-- ==== Sys2Proof/Laws/Decode.lean ====
section
/-! SUPPORT. The fields of an encoded word, the opcode map's rows, and the bytes of a word. -/

namespace Sys2Proof

/-! ### The fields of each format (R71, R72) -/

@[simp] theorem fieldOp_formatA (op : Nibble) (nnn : Addr12) : fieldOp (formatA op nnn) = op := by
  ext i hi
  simp only [fieldOp, formatA, BitVec.getElem_extractLsb', BitVec.getLsbD_append]
  rw [if_neg (by omega)]
  simp [hi]

@[simp] theorem fieldNnn_formatA (op : Nibble) (nnn : Addr12) : fieldNnn (formatA op nnn) = nnn := by
  ext i hi
  simp only [fieldNnn, formatA, BitVec.getElem_extractLsb', BitVec.getLsbD_append]
  rw [if_pos (by omega)]
  simp [hi]

@[simp] theorem fieldOp_formatXK (op : Nibble) (x : RegIdx) (kk : Byte) : fieldOp (formatXK op x kk) = op := by
  ext i hi
  simp only [fieldOp, formatXK, BitVec.getElem_extractLsb', BitVec.getLsbD_append]
  rw [if_neg (by omega), if_neg (by omega), show 12 + i - 8 - 4 = i by omega]
  simp [hi]

@[simp] theorem fieldX_formatXK (op : Nibble) (x : RegIdx) (kk : Byte) : fieldX (formatXK op x kk) = x := by
  ext i hi
  simp only [fieldX, formatXK, BitVec.getElem_extractLsb', BitVec.getLsbD_append]
  rw [if_neg (by omega), if_pos (by omega), show 8 + i - 8 = i by omega]
  simp [hi]

@[simp] theorem fieldKk_formatXK (op : Nibble) (x : RegIdx) (kk : Byte) : fieldKk (formatXK op x kk) = kk := by
  ext i hi
  simp only [fieldKk, formatXK, BitVec.getElem_extractLsb', BitVec.getLsbD_append]
  rw [if_pos (by omega)]
  simp [hi]

@[simp] theorem fieldOp_formatXY (op : Nibble) (x y : RegIdx) (f : Nibble) : fieldOp (formatXY op x y f) = op := by
  ext i hi
  simp only [fieldOp, formatXY, BitVec.getElem_extractLsb', BitVec.getLsbD_append]
  rw [if_neg (by omega), if_neg (by omega), if_neg (by omega), show 12 + i - 4 - 4 - 4 = i by omega]
  simp [hi]

@[simp] theorem fieldX_formatXY (op : Nibble) (x y : RegIdx) (f : Nibble) : fieldX (formatXY op x y f) = x := by
  ext i hi
  simp only [fieldX, formatXY, BitVec.getElem_extractLsb', BitVec.getLsbD_append]
  rw [if_neg (by omega), if_neg (by omega), if_pos (by omega), show 8 + i - 4 - 4 = i by omega]
  simp [hi]

@[simp] theorem fieldY_formatXY (op : Nibble) (x y : RegIdx) (f : Nibble) : fieldY (formatXY op x y f) = y := by
  ext i hi
  simp only [fieldY, formatXY, BitVec.getElem_extractLsb', BitVec.getLsbD_append]
  rw [if_neg (by omega), if_pos (by omega), show 4 + i - 4 = i by omega]
  simp [hi]

@[simp] theorem fieldN_formatXY (op : Nibble) (x y : RegIdx) (f : Nibble) : fieldN (formatXY op x y f) = f := by
  ext i hi
  simp only [fieldN, formatXY, BitVec.getElem_extractLsb', BitVec.getLsbD_append]
  rw [if_pos (by omega)]
  simp [hi]

/-! ### A word is the sum of its fields (R71) -/

theorem formatA_fields (w : Word) : formatA (fieldOp w) (fieldNnn w) = w := by
  ext i hi
  simp only [formatA, fieldOp, fieldNnn, ← BitVec.getLsbD_eq_getElem, BitVec.getLsbD_append,
    BitVec.getLsbD_extractLsb']
  split
  · simp_all
  · rw [show 12 + (i - 12) = i by omega]
    simp; omega

theorem formatXK_fields (w : Word) : formatXK (fieldOp w) (fieldX w) (fieldKk w) = w := by
  ext i hi
  simp only [formatXK, fieldOp, fieldX, fieldKk, ← BitVec.getLsbD_eq_getElem, BitVec.getLsbD_append,
    BitVec.getLsbD_extractLsb']
  split
  · simp_all
  · split
    · rw [show 8 + (i - 8) = i by omega]
      simp; omega
    · rw [show 12 + (i - 8 - 4) = i by omega]
      simp; omega

theorem formatXY_fields (w : Word) : formatXY (fieldOp w) (fieldX w) (fieldY w) (fieldN w) = w := by
  ext i hi
  simp only [formatXY, fieldOp, fieldX, fieldY, fieldN, ← BitVec.getLsbD_eq_getElem, BitVec.getLsbD_append,
    BitVec.getLsbD_extractLsb']
  split
  · simp_all
  · split
    · rw [show 4 + (i - 4) = i by omega]
      simp; omega
    · split
      · rw [show 8 + (i - 4 - 4) = i by omega]
        simp; omega
      · rw [show 12 + (i - 4 - 4 - 4) = i by omega]
        simp; omega

/-! ### The fields as numbers (R71) -/

theorem fieldOp_toNat (w : Word) : (fieldOp w).toNat = w.toNat / 0x1000 := by
  simp [fieldOp, BitVec.extractLsb'_toNat, Nat.shiftRight_eq_div_pow]
  omega

theorem fieldN_toNat (w : Word) : (fieldN w).toNat = w.toNat % 0x10 := by
  simp [fieldN, BitVec.extractLsb'_toNat]

theorem fieldKk_toNat (w : Word) : (fieldKk w).toNat = w.toNat % 0x100 := by
  simp [fieldKk, BitVec.extractLsb'_toNat]

/-- The bytes of a word in memory order read back as the word (R53). -/
theorem wordOfBytes_bytesOfWord (w : Word) : wordOfBytes (w.extractLsb' 8 8) (w.extractLsb' 0 8) = w := by
  ext i hi
  simp only [wordOfBytes, ← BitVec.getLsbD_eq_getElem, BitVec.getLsbD_append, BitVec.getLsbD_extractLsb']
  split
  · simp_all
  · rw [show 8 + (i - 8) = i by omega]
    simp; omega

/-! ### The opcode map (R74) -/

/-- The map has 34 rows. -/
theorem opcodeRows_length : opcodeRows.length = 34 := rfl

/-- Two rows that disagree on a bit both of them fix have no word in common. -/
def OpcodeRow.clash (r q : OpcodeRow) : Bool := (r.pattern &&& (r.mask &&& q.mask)) != (q.pattern &&& (r.mask &&& q.mask))

theorem OpcodeRow.fits_of_clash {r q : OpcodeRow} (h : r.clash q = true) {w : Word} (hr : r.fits w = true) :
    q.fits w = false := by
  simp only [OpcodeRow.clash, OpcodeRow.fits, bne_iff_ne, beq_iff_eq, beq_eq_false_iff_ne, ne_eq] at *
  rintro hq
  refine h ?_
  rw [← hr, ← hq]
  ext i
  simp only [BitVec.getElem_and]
  cases w[i] <;> cases r.mask[i] <;> cases q.mask[i] <;> rfl

/-- The rows are pairwise disjoint: each two of them disagree on a bit both fix (R74). -/
theorem opcodeRows_disjoint : opcodeRows.Pairwise (fun r q => r.clash q = true) := by decide +kernel

end Sys2Proof
end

## EXERCISE GOAL:
Could you report how many lines of the entries include the word "fieldKk"? Only the number is needed.

## ANSWER BOX:
6